After spending the better part of 16 years living on Long Island, I’ve come to think that it’s not so much the Yankees people hate as their fans.
Oh sure, it’s impossible not to direct scorn at Alex Rodriguez (it cannot be said enough: for sheer unintentional hilarity, there is nothing funnier than the sight of A-Rod on the fringe of a Yankees celebration or brawl, desperately looking for someone to hug or a couple bodies to pry apart). The cool corporateness of Derek Jeter long ago grew old, as did his penchant for the overly dramatic (seriously, he could have made that catch against the Sox in ’04 without crashing into the seats and bloodying up his legend) and the overwrought praise that means he is still overrated despite his MVP-caliber season (and by MVP-caliber, I mean he’s in the race to finish second behind Joe Mauer). And don’t get us going on Joe Girardi.
In addition, the Yankees’ off-season spending spree—conducted one winter after Brian Cashman preached financial restraint and patience with the Yankees’ prospects and in the middle of the worst economy in nearly 80 years—hasn’t exactly endeared them to the fans of the other 29 teams, many of whom are more steadfast than ever in believing baseball’s famously unbalanced playing field needs to be fixed with a salary cap.
But while those are all valid reasons to root, root, root for whomever the Yankees are playing, I’m more certain than ever, following the reaction to the Yankees clinching the division title, that loathing the Yankees is all about schadenfreude directed at their largely insufferable fan base.

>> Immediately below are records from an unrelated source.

-- ==== Sys2Proof/Machine/Ops.lean ====
section
/-! DEFINITION. Machine/Ops.lean: the shared operations on positions, on the receive window, and on the registers. VCFD
takes no exceptions and returns from none (spec/60_exceptions.md R160, R168): the one way a command ends is `finish`, and
the one thing an error leaves behind besides its code is `latch` (R8, R163). -/

namespace Sys2Proof.Machine

open Sys2Proof

/-- `dist(a, b) = (b - a) mod 2^32` (R5). -/
def posDist (a b : Position) : Nat := (b - a).toNat

/-- `p` is in `[a, b)` (R5). -/
abbrev InHalfOpen (a b p : Position) : Prop := posDist a p < posDist a b

/-- `p` is in `[a, b]` (R5). -/
abbrev InClosed (a b p : Position) : Prop := posDist a p ≤ posDist a b

/-- `p + n` on a position: `(p + n) mod 2^32` (R5). -/
def advance (p : Position) (n : Nat) : Position := p + BitVec.ofNat 32 n

/-- What a storage position that nothing has written reads as (log entry 3). The spec leaves it open, and no rule reads
such a position (R57, R180). -/
def unwritten : Byte := 0

/-- The byte stored at address `n`. -/
def Memory.readAt : Memory → Nat → Byte
  | [], _ => unwritten
  | (a, b) :: m, n => if a = n then b else Memory.readAt m n

/-- Storing `b` at address `n`, keeping the canonical form. -/
def Memory.writeAt : Memory → Nat → Byte → Memory
  | [], n, b => if b = unwritten then [] else [(n, b)]
  | (a, c) :: m, n, b =>
    if n < a then (if b = unwritten then (a, c) :: m else (n, b) :: (a, c) :: m)
    else if n = a then (if b = unwritten then m else (n, b) :: m)
    else (a, c) :: Memory.writeAt m n b

/-- Every address of the storage lies above `n`. -/
def Memory.above (n : Nat) : Memory → Bool
  | [] => true
  | (a, _) :: m => decide (n < a) && Memory.above n m

/-- The canonical form: addresses are positions and strictly rise, and no entry holds what an unlisted one reads as. -/
def Memory.wf : Memory → Bool
  | [] => true
  | (a, b) :: m => decide (a < 2 ^ 32) && (b != unwritten) && Memory.above a m && Memory.wf m

/-- `WinRead(p)`: the byte most recently stored at position `p` (R58). -/
def winRead (s : State) (p : Position) : Byte := Memory.readAt s.win p.toNat

/-- `WinWrite(WR, b); WR <- WR + 1` (R59, R140). -/
def storeByte (b : Byte) (s : State) : State :=
  { s with win := Memory.writeAt s.win s.wr.toNat b, wr := advance s.wr 1 }

/-- `finish(code)`: STATUS.CODE <- code, and the command ends (R8, R160). -/
def finish (c : Code) (s : State) : State := { s with code := c }

/-- STATUS.FERR <- code. -/
def setFerr (c : Code) (s : State) : State := { s with ferr := c }

/-- `latch(code)`: STATUS.FERR <- code if STATUS.FERR is 0, and otherwise nothing (R163). -/
def latch (c : Code) (s : State) : State := if s.ferr = .ok then setFerr c s else s

/-- CNT <- n. -/
def setCnt (n : Nat) (s : State) : State := { s with cnt := BitVec.ofNat 32 n }

/-- VAL_HI <- hi; VAL_LO <- lo. -/
def setVal (hi lo : Word) (s : State) : State := { s with valHi := hi, valLo := lo }

/-- PTR <- p. -/
def setPtr (p : Position) (s : State) : State := { s with ptr := p }

/-- RD <- SCAN: the scanned bytes are no longer held (R131). -/
def releaseScanned (s : State) : State := { s with rd := s.scan }

/-- The register writes of an FDETECT that finds a frame: `k` prefix bytes, then `len` body bytes (R130). -/
def foundFrame (k len : Nat) (s : State) : State :=
  { s with
    fstart := advance s.scan k
    flen := BitVec.ofNat 32 len
    ptr := advance s.scan k
    cnt := BitVec.ofNat 32 k
    scan := advance s.scan (k + len) }

/-- Four bytes as a register, byte 0 in the least significant lane: `b3 << 24 | b2 << 16 | b1 << 8 | b0` (R53, R103). -/
def laneWord (b0 b1 b2 b3 : Byte) : Word :=
  b3.setWidth 32 <<< 24 ||| b2.setWidth 32 <<< 16 ||| b1.setWidth 32 <<< 8 ||| b0.setWidth 32

/-- `PutOut(s)`: the ten output bytes, 0x00 past the end of the sequence (R103, R21). -/
def putOut (bytes : List Byte) (s : State) : State :=
  { s with
    out0 := laneWord (bytes.getD 0 0) (bytes.getD 1 0) (bytes.getD 2 0) (bytes.getD 3 0)
    out1 := laneWord (bytes.getD 4 0) (bytes.getD 5 0) (bytes.getD 6 0) (bytes.getD 7 0)
    out2 := laneWord (bytes.getD 8 0) (bytes.getD 9 0) 0 0 }

/-- VAL_HI after a successful decode of `v`: `v[63:32]` at width 64, and 0 at width 32 (R104). -/
def decodedHi (w : Width) (v : Nat) : Word :=
  match w with
  | .w32 => 0
  | .w64 => BitVec.ofNat 32 (v / 2 ^ 32)

/-- `DecWriteback_W(r)` (R104): VAL and CNT on success, and the result code. It never touches STATUS.FERR. -/
def decWriteback (w : Width) (r : Decoded) (s : State) : State :=
  match r with
  | .ok v k => finish .ok (setCnt k (setVal (decodedHi w v) (BitVec.ofNat 32 v) s))
  | .need => finish .need s
  | .invalid => finish .evarint s

/-- `if r == Ok(v, k): PTR <- PTR + k` (R112). -/
def advancePtr (r : Decoded) (s : State) : State :=
  match r with
  | .ok _ k => setPtr (advance s.ptr k) s
  | .need => s
  | .invalid => s

/-- RXPUSH with a window of `cap` bytes: a full window discards the byte and latches EOVF (R140). -/
def pushByte (cap : Nat) (b : Byte) (s : State) : State :=
  if posDist s.rd s.wr = cap then latch .eovf s else storeByte b s

/-- The value the port gives back for a read; no register changes (R55; log entry 2). -/
def respond (v : Word) (s : State) : State := { s with resp := some v }

/-- The write of `wdata` to a register: the RW registers store it under their field rules, and a write to any other
register or to a reserved offset has no effect (R152; R13, R19, R22, R23, R26, R33). -/
def writeReg (r : Option Reg) (wdata : Word) (s : State) : State :=
  match r with
  | some .ctrl => { s with ctrl := (wdata.extractLsb' 0 2).setWidth 32 }
  | some .valLo => { s with valLo := wdata }
  | some .valHi => { s with valHi := wdata }
  | some .in0 => { s with in0 := wdata }
  | some .in1 => { s with in1 := wdata }
  | some .in2 => { s with in2 := wdata }
  | some .inlen => { s with inlen := if wdata.toNat ≤ 12 then wdata else 12 }
  | some .ptr => { s with ptr := wdata }
  | some .cmd => s
  | some .status => s
  | some .cnt => s
  | some .out0 => s
  | some .out1 => s
  | some .out2 => s
  | some .rxdata => s
  | some .rxpeek => s
  | some .rd => s
  | some .scan => s
  | some .wr => s
  | some .rxlvl => s
  | some .rxcap => s
  | some .fstart => s
  | some .flen => s
  | none => s

/-- The register writes of SRESET (R150): every register but CTRL takes its reset value. The window storage is not
cleared, but none of it is held. -/
def softReset (s : State) : State :=
  { s with
    valLo := 0, valHi := 0, cnt := 0
    out0 := 0, out1 := 0, out2 := 0
    in0 := 0, in1 := 0, in2 := 0, inlen := 0
    ptr := 0, rd := 0, scan := 0, wr := 0
    fstart := 0, flen := 0
    ferr := .ok, code := .ok }

end Sys2Proof.Machine
end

To hear, see and read (via Facebook status updates) these fans celebrating the division title is to think they’d just been freed of the world’s greatest burden, that they were some kind of bastard product of a mad scientist who spliced together the DNA of fans of the Chicago Cubs and Cleveland Browns and threw in a little bit of Los Angeles Clippers DNA just because he was feeling particularly sadistic.

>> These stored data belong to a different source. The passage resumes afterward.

-- ==== Sys2Proof/Laws/Memory.lean ====
section
/-! SUPPORT. Laws/Memory.lean: the receive-window storage: a byte written is the byte read there, every other byte is
untouched, and the canonical form is kept. -/

namespace Sys2Proof.Machine

open Sys2Proof

theorem readAt_of_above (m : Memory) (n : Nat) (h : Memory.above n m = true) :
    Memory.readAt m n = unwritten := by
  induction m with
  | nil => rfl
  | cons c m ih =>
    obtain ⟨a, b⟩ := c
    simp only [Memory.above, Bool.and_eq_true, decide_eq_true_eq] at h
    simp only [Memory.readAt]
    rw [if_neg (by omega)]
    exact ih h.2

theorem above_mono (m : Memory) (n k : Nat) (hnk : n ≤ k) (h : Memory.above k m = true) :
    Memory.above n m = true := by
  induction m with
  | nil => rfl
  | cons c m ih =>
    obtain ⟨a, b⟩ := c
    simp only [Memory.above, Bool.and_eq_true, decide_eq_true_eq] at h ⊢
    exact ⟨by omega, ih h.2⟩

theorem above_writeAt (m : Memory) (n k : Nat) (b : Byte) (hk : k < n)
    (h : Memory.above k m = true) :
    Memory.above k (Memory.writeAt m n b) = true := by
  induction m with
  | nil =>
    simp only [Memory.writeAt]
    split <;> simp_all [Memory.above]
  | cons c m ih =>
    obtain ⟨a, c⟩ := c
    simp only [Memory.above, Bool.and_eq_true, decide_eq_true_eq] at h
    have ih' := ih h.2
    simp only [Memory.writeAt]
    split
    · split <;> simp_all [Memory.above]
    · split
      · split <;> simp_all [Memory.above]
      · simp_all [Memory.above]

/-- Storing a byte keeps the canonical form. -/
theorem wf_writeAt (m : Memory) (n : Nat) (b : Byte) (hn : n < 2 ^ 32) (h : Memory.wf m = true) :
    Memory.wf (Memory.writeAt m n b) = true := by
  induction m with
  | nil =>
    simp only [Memory.writeAt]
    split <;> simp_all [Memory.wf, Memory.above]
  | cons c m ih =>
    obtain ⟨a, c⟩ := c
    simp only [Memory.wf, Bool.and_eq_true, decide_eq_true_eq, bne_iff_ne, ne_eq] at h
    obtain ⟨⟨⟨ha, hc⟩, hall⟩, hm⟩ := h
    simp only [Memory.writeAt]
    split
    · rename_i hlt
      have hall' := above_mono m n a (by omega) hall
      split <;> simp_all [Memory.wf, Memory.above]
    · split
      · rename_i heq
        subst heq
        split <;> simp_all [Memory.wf]
      · rename_i h1 h2
        have hall' := above_writeAt m n a b (by omega) hall
        simp_all [Memory.wf]

/-- A byte read where it was written is that byte. -/
theorem readAt_writeAt_same (m : Memory) (n : Nat) (b : Byte) (h : Memory.wf m = true) :
    Memory.readAt (Memory.writeAt m n b) n = b := by
  induction m with
  | nil =>
    simp only [Memory.writeAt]
    split <;> simp_all [Memory.readAt]
  | cons c m ih =>
    obtain ⟨a, c⟩ := c
    simp only [Memory.wf, Bool.and_eq_true, decide_eq_true_eq, bne_iff_ne, ne_eq] at h
    obtain ⟨⟨⟨ha, hc⟩, hall⟩, hm⟩ := h
    simp only [Memory.writeAt]
    split
    · rename_i hlt
      have hg := readAt_of_above m n (above_mono m n a (by omega) hall)
      split
      · rename_i hb
        simp only [Memory.readAt]
        rw [if_neg (by omega), hg, hb]
      · simp [Memory.readAt]
    · split
      · rename_i heq
        subst heq
        have hg := readAt_of_above m n hall
        split <;> simp_all [Memory.readAt]
      · rename_i h1 h2
        simp only [Memory.readAt]
        rw [if_neg (by omega)]
        exact ih hm

/-- Storing a byte leaves every other byte alone. -/
theorem readAt_writeAt_other (m : Memory) (n k : Nat) (b : Byte) (hk : k ≠ n) (h : Memory.wf m = true) :
    Memory.readAt (Memory.writeAt m n b) k = Memory.readAt m k := by
  induction m with
  | nil =>
    simp only [Memory.writeAt]
    split <;> simp_all [Memory.readAt]
    omega
  | cons c m ih =>
    obtain ⟨a, c⟩ := c
    simp only [Memory.wf, Bool.and_eq_true, decide_eq_true_eq, bne_iff_ne, ne_eq] at h
    obtain ⟨⟨⟨ha, hc⟩, hall⟩, hm⟩ := h
    simp only [Memory.writeAt]
    split
    · split
      · rfl
      · simp only [Memory.readAt]
        rw [if_neg (by omega)]
    · split
      · rename_i heq
        subst heq
        split
        · simp only [Memory.readAt]
          by_cases hnk : n = k
          · omega
          · rw [if_neg hnk]
        · simp only [Memory.readAt]
          rw [if_neg (by omega), if_neg (by omega)]
      · simp only [Memory.readAt]
        split
        · rfl
        · exact ih hm

/-- WinRead after RXPUSH has stored a byte: the byte at the old WR, and at every other position what was there (R58,
R59). -/
theorem winRead_storeByte (b : Byte) (s : State) (p : Position) (h : Memory.wf s.win = true) :
    winRead (storeByte b s) p = if p = s.wr then b else winRead s p := by
  unfold winRead storeByte
  by_cases hp : p = s.wr
  · subst hp
    simp [readAt_writeAt_same _ _ _ h]
  · rw [if_neg hp]
    exact readAt_writeAt_other _ _ _ _ (fun he => hp (BitVec.eq_of_toNat_eq he)) h

/-- RXPUSH keeps the canonical form. -/
theorem storeByte_wf (b : Byte) (s : State) (h : Memory.wf s.win = true) :
    Memory.wf (storeByte b s).win = true :=
  wf_writeAt _ _ _ s.wr.isLt h

theorem reset_win_wf : Memory.wf State.reset.win = true := rfl

end Sys2Proof.Machine
end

But no, it’s just an overwhelming sense of entitlement that has most of these fans declaring, without any trace of irony, that a great drought is over now that the Yankees are AL East champs for the first time since 2005.

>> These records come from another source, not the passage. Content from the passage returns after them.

@[simp] theorem setPtr_code (p : Position) (s : State) : (setPtr p s).code = s.code := rfl
@[simp] theorem setPtr_ferr (p : Position) (s : State) : (setPtr p s).ferr = s.ferr := rfl
@[simp] theorem setPtr_ctrl (p : Position) (s : State) : (setPtr p s).ctrl = s.ctrl := rfl
@[simp] theorem setPtr_valLo (p : Position) (s : State) : (setPtr p s).valLo = s.valLo := rfl
@[simp] theorem setPtr_valHi (p : Position) (s : State) : (setPtr p s).valHi = s.valHi := rfl
@[simp] theorem setPtr_cnt (p : Position) (s : State) : (setPtr p s).cnt = s.cnt := rfl
@[simp] theorem setPtr_out0 (p : Position) (s : State) : (setPtr p s).out0 = s.out0 := rfl
@[simp] theorem setPtr_out1 (p : Position) (s : State) : (setPtr p s).out1 = s.out1 := rfl
@[simp] theorem setPtr_out2 (p : Position) (s : State) : (setPtr p s).out2 = s.out2 := rfl
@[simp] theorem setPtr_in0 (p : Position) (s : State) : (setPtr p s).in0 = s.in0 := rfl
@[simp] theorem setPtr_in1 (p : Position) (s : State) : (setPtr p s).in1 = s.in1 := rfl
@[simp] theorem setPtr_in2 (p : Position) (s : State) : (setPtr p s).in2 = s.in2 := rfl
@[simp] theorem setPtr_inlen (p : Position) (s : State) : (setPtr p s).inlen = s.inlen := rfl
@[simp] theorem setPtr_ptr (p : Position) (s : State) : (setPtr p s).ptr = p := rfl
@[simp] theorem setPtr_rd (p : Position) (s : State) : (setPtr p s).rd = s.rd := rfl
@[simp] theorem setPtr_scan (p : Position) (s : State) : (setPtr p s).scan = s.scan := rfl
@[simp] theorem setPtr_wr (p : Position) (s : State) : (setPtr p s).wr = s.wr := rfl
@[simp] theorem setPtr_fstart (p : Position) (s : State) : (setPtr p s).fstart = s.fstart := rfl
@[simp] theorem setPtr_flen (p : Position) (s : State) : (setPtr p s).flen = s.flen := rfl
@[simp] theorem setPtr_win (p : Position) (s : State) : (setPtr p s).win = s.win := rfl
@[simp] theorem setPtr_pending (p : Position) (s : State) : (setPtr p s).pending = s.pending := rfl
@[simp] theorem setPtr_resp (p : Position) (s : State) : (setPtr p s).resp = s.resp := rfl

@[simp] theorem releaseScanned_code (s : State) : (releaseScanned s).code = s.code := rfl
@[simp] theorem releaseScanned_ferr (s : State) : (releaseScanned s).ferr = s.ferr := rfl
@[simp] theorem releaseScanned_ctrl (s : State) : (releaseScanned s).ctrl = s.ctrl := rfl
@[simp] theorem releaseScanned_valLo (s : State) : (releaseScanned s).valLo = s.valLo := rfl
@[simp] theorem releaseScanned_valHi (s : State) : (releaseScanned s).valHi = s.valHi := rfl
@[simp] theorem releaseScanned_cnt (s : State) : (releaseScanned s).cnt = s.cnt := rfl
@[simp] theorem releaseScanned_out0 (s : State) : (releaseScanned s).out0 = s.out0 := rfl
@[simp] theorem releaseScanned_out1 (s : State) : (releaseScanned s).out1 = s.out1 := rfl
@[simp] theorem releaseScanned_out2 (s : State) : (releaseScanned s).out2 = s.out2 := rfl
@[simp] theorem releaseScanned_in0 (s : State) : (releaseScanned s).in0 = s.in0 := rfl
@[simp] theorem releaseScanned_in1 (s : State) : (releaseScanned s).in1 = s.in1 := rfl
@[simp] theorem releaseScanned_in2 (s : State) : (releaseScanned s).in2 = s.in2 := rfl
@[simp] theorem releaseScanned_inlen (s : State) : (releaseScanned s).inlen = s.inlen := rfl
@[simp] theorem releaseScanned_ptr (s : State) : (releaseScanned s).ptr = s.ptr := rfl
@[simp] theorem releaseScanned_rd (s : State) : (releaseScanned s).rd = s.scan := rfl
@[simp] theorem releaseScanned_scan (s : State) : (releaseScanned s).scan = s.scan := rfl
@[simp] theorem releaseScanned_wr (s : State) : (releaseScanned s).wr = s.wr := rfl
@[simp] theorem releaseScanned_fstart (s : State) : (releaseScanned s).fstart = s.fstart := rfl
@[simp] theorem releaseScanned_flen (s : State) : (releaseScanned s).flen = s.flen := rfl
@[simp] theorem releaseScanned_win (s : State) : (releaseScanned s).win = s.win := rfl
@[simp] theorem releaseScanned_pending (s : State) : (releaseScanned s).pending = s.pending := rfl
@[simp] theorem releaseScanned_resp (s : State) : (releaseScanned s).resp = s.resp := rfl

“We’ll get to the Yankees as they finally celebrated that elusive division title,” said Mike Francesa, the noted Yankees fan and always-tolerable WFAN afternoon drive host on his WNBC late-night show Sunday.
Even my wonderful wife, who is the sanest Yankees fan I’ve ever known, went to the game and walked in the door singing “We Are The Champions.” A little early, dear? Invest more than $200 million in a team and it should win the division (at least until the Mets up their payroll to $200 million), at the very least.
If you think this is bad, you should mention 1982 through 1994 to a Yankees fan. To hear their tales of those 13 consecutive playoff-less seasons is to think they walked across a desert carrying multiple appliances on their backs. Don Mattingly is their Sisyphus, destined to push a giant rock up a hill while wrecking his back in the process.
Look, the night Roger Clemens struck out 20 batters for the first time, I was listening to my Walkman as Claude Lemieux snuck the game-winner past Mike Liut to lift the Canadians past the Hartford Whalers in overtime of Game Seven of the Adams Division Finals. Don’t talk to me about suffering, OK?!
Yankees fans also have this annoying habit this season of trying to paint their favorite team as a scrappy, overcoming-the-odds bunch. Sure, the Yankees have produced a major league-best 49 comeback wins as well as 14 walk-off wins at the new House That Nobody Can Afford To Enter. But fans who root for teams with a $202 million payroll have absolutely no right to declare they’re cheering for some kind of plucky outfit. Come to think of it, NO professional team, outside of maybe the Major Lacrosse League, is a plucky outfit, regardless of payroll, but if you want to root for the plucky Twins this week, I won’t argue.
I can almost understand the goofy giddiness over the seemingly improved Yankees chemistry, seeing as how that clubhouse has been dominated by dour, no-fun-allowed personalities such as Jeter, Jorge Posada and Paul O’Neill. But let’s face it: A.J. Burnett’s celebratory pies in the face would be a lot more entertaining coming from a pitcher who didn’t fill much of the fandom with a giant sense of impending doom.
Speaking of that impending doom, and the Twins, if you’re hoping to derive pleasure from the misery of Yankees fans, you should be rooting like hell for the Tigers to hold off the Twins, because Justin Verlander in Game One against CC Sabathia and his miserable postseason resume is the one shot David has against Goliath. More on the Yankees’ still-shallow starting pitching next week, as well as the other historical trends that suggest the Yankees’ Biblical championship drought is going to extend at least another year. In the meantime, remember: It’s not the Yankees, it’s their fans.
How did I miss this post? Right on Beach!